• **Your instructions**: Start at the line below containing "theorem Cause.kind_eq_ite (b" and stop at the line containing "cases c with". Repeat every line of that stretch exactly, and nothing outside it.

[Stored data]
----

theorem arithAssign_of_err {b : Config.Build} {d : Config.Dop} {op : Software.ArithOp} {x y : Real48} {k : ErrKind}
    (h : Software.arith b d op x y = .err k) : Software.arithAssign b d op x y = none := by
  rw [Software.arithAssign, h]

/-- R14: the exponent field of a NaN is all ones. -/
theorem exponent_of_nan {w n : Nat} {exp : BitVec w} {frac : BitVec n} (h : ieeeClass exp frac = .nan) :
    exp = BitVec.allOnes w := by
  unfold ieeeClass at h
  by_contra hones
  rw [if_neg hones] at h
  split_ifs at h

/-- R36: ENCD of any NaN fails. -/
theorem encd_of_nan {x : Double} (h : class64 x = .nan) : encd x = .raise .encdNonfinite := by
  have hexp : exp64 x = 2047 := exponent_of_nan h
  have hzero : ¬ (exp64 x = 0 ∧ frac64 x = 0) := by simp [hexp]
  rw [encd, if_neg hzero, if_pos hexp]

section
variable {d : Config.Dop} {op : Software.ArithOp} {x y : Real48} {a c r : Double}

/-- R49: a call whose native result encodes. -/
theorem arith_eq_ok {v : Real48} (hx : decd x = a) (hy : decd y = c) (hr : Software.native d op a c = r)
    (hv : encd r = .ok v) (b : Config.Build) : Software.arith b d op x y = .ok v := by
  rw [Software.arith, hx, hy, hr, hv, Attempt.outcome_ok]

/-- R49, R50: a call whose native result does not encode. -/
theorem arith_eq_overflowError {cause : Cause} (hx : decd x = a) (hy : decd y = c) (hr : Software.native d op a c = r)
    (he : encd r = .raise cause) (b : Config.Build) : Software.arith b d op x y = .err .overflowError := by
  rw [Software.arith, hx, hy, hr, he, Attempt.outcome_raise, kind_of_encd_raise he]

end

/-- Settles O42: the outcome of the closing ENCD read from the ports; the worked calls step by step. -/
theorem arithmeticIsPromotion : Obligations.ArithmeticIsPromotion := by
  refine ⟨fun d op x y s => ?_, fun b d hd => ?_⟩
  · have harith := encd_outcome_eq_ite (Software.native d op (decd x) (decd y)) s
    refine ⟨_, _, _, exec_decd_of_eq rfl s, exec_decd_of_eq rfl s, exec_encd_eq _ s, harith, ?_⟩
    split
    · next h => exact arithAssign_of_ok (harith.trans (if_pos h))
    · next h => exact arithAssign_of_err (harith.trans (if_neg h))
  · obtain ⟨hadd, hdiv, hnan, hsub, hmax, hmin, heps, hhalf, hneg⟩ := hd
    exact ⟨arith_eq_ok (op := .add) (by decide) (by decide) hadd (by decide) b,
      arith_eq_overflowError (op := .div) (cause := .encdNonfinite) (by decide) (by decide) hdiv (by decide) b,
      arith_eq_overflowError (op := .div) (by decide) (by decide) rfl (encd_of_nan hnan) b,
      arith_eq_ok (op := .sub) (by decide) (by decide) hsub (by decide) b,
      arith_eq_overflowError (op := .mul) (cause := .encdExpRange) (by decide) (by decide) hmax (by decide) b,
      arith_eq_overflowError (op := .mul) (cause := .encdExpRange) (by decide) (by decide) hmin (by decide) b,
      arith_eq_ok (op := .add) (by decide) (by decide) heps (by decide) b,
      arith_eq_ok (op := .add) (by decide) (by decide) hhalf (by decide) b,
      arith_eq_ok (op := .mul) (by decide) (by decide) hneg (by decide) b⟩

end Sys2Proof.Machine
end

section
/-! Failures (R56 to R59): the table of causes, each cause's kind and code, the result a failed transaction does not have, and the
outcome code that is not sticky. -/

namespace Sys2Proof.Machine

/-- R56: the rows of the table for ENCS, and no other cause. -/
theorem encs_eq_raise_iff (x : Single) (c : Cause) : encs x = .raise c ↔
    (c = .encsNonfinite ∧ (exp32 x).toNat = 255) ∨
    (c = .encsSubnormal ∧ (exp32 x).toNat = 0 ∧ (frac32 x).toNat ≠ 0) ∨
    (c = .encsExpRange ∧ (exp32 x).toNat = 254) := by
  obtain ⟨he, hf, h⟩ | ⟨h1, h253, h⟩ | ⟨he, h⟩ | ⟨he, hf, h⟩ | ⟨he, h⟩ := encs_cases x
  · simp [h, he, hf]
  · simp only [h, reduceCtorEq, false_iff]; omega
  · simp [h, he, eq_comm (a := c)]
  · have hf' : (frac32 x).toNat ≠ 0 := fun hn => hf (BitVec.eq_of_toNat_eq hn)
    simp [h, he, hf', eq_comm (a := c)]
  · simp [h, he, eq_comm (a := c)]

/-- R56: the rows of the table for ENCD, and no other cause. -/
theorem encd_eq_raise_iff (x : Double) (c : Cause) : encd x = .raise c ↔
    (c = .encdNonfinite ∧ (exp64 x).toNat = 2047) ∨
    (c = .encdExpRange ∧ ¬ ((exp64 x).toNat = 0 ∧ (frac64 x).toNat = 0) ∧
      ((exp64 x).toNat ≤ 894 ∨ (1150 ≤ (exp64 x).toNat ∧ (exp64 x).toNat ≤ 2046))) := by
  obtain ⟨he, hf, h⟩ | ⟨h895, h1149, h⟩ | ⟨he, h⟩ | ⟨hz, hrange, h⟩ := encd_cases x
  · simp [h, he, hf]
  · simp only [h, reduceCtorEq, false_iff]; omega
  · simp [h, he, eq_comm (a := c)]
  · have hz' : ¬ ((exp64 x).toNat = 0 ∧ (frac64 x).toNat = 0) := fun ⟨he, hf⟩ =>
      hz ⟨BitVec.eq_of_toNat_eq he, BitVec.eq_of_toNat_eq hf⟩
    have hfinite : (exp64 x).toNat ≠ 2047 := by omega
    simp [h, hz', hrange, hfinite, eq_comm (a := c)]

/-- R56: the row of the table for DECS, and no other cause. -/
theorem decs_eq_raise_iff (v : Real48) (c : Cause) : decs v = .raise c ↔
    c = .decsUnderflow ∧ ((e48 v).toNat = 1 ∨ (e48 v).toNat = 2) := by
  obtain ⟨h0, h⟩ | ⟨h12, h⟩ | ⟨h3, h⟩ := decs_cases v
  · simp [h, h0]
  · simp [h, h12, eq_comm (a := c)]
  · simp only [h, reduceCtorEq, false_iff]; omega

/-- R56, R37: the kinds of the table, by cause. -/
theorem Cause.kind_eq_ite (b : Config.Build) (c : Cause) : c.kind b =
    if c = .reservedOp then .illegalOp
    else if c = .decsUnderflow ∧ b.strictRangeError = true then .rangeError
    else .overflowError := by
  cases c with
  | decsUnderflow => simp [Cause.kind]
  | encsNonfinite | encsSubnormal | encsExpRange | encdNonfinite | encdExpRange | reservedOp => simp [Cause.kind]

----

• **Your response**:
theorem Cause.kind_eq_ite (b : Config.Build) (c : Cause) : c.kind b =
    if c = .reservedOp then .illegalOp
    else if c = .decsUnderflow ∧ b.strictRangeError = true then .rangeError
    else .overflowError := by
  cases c with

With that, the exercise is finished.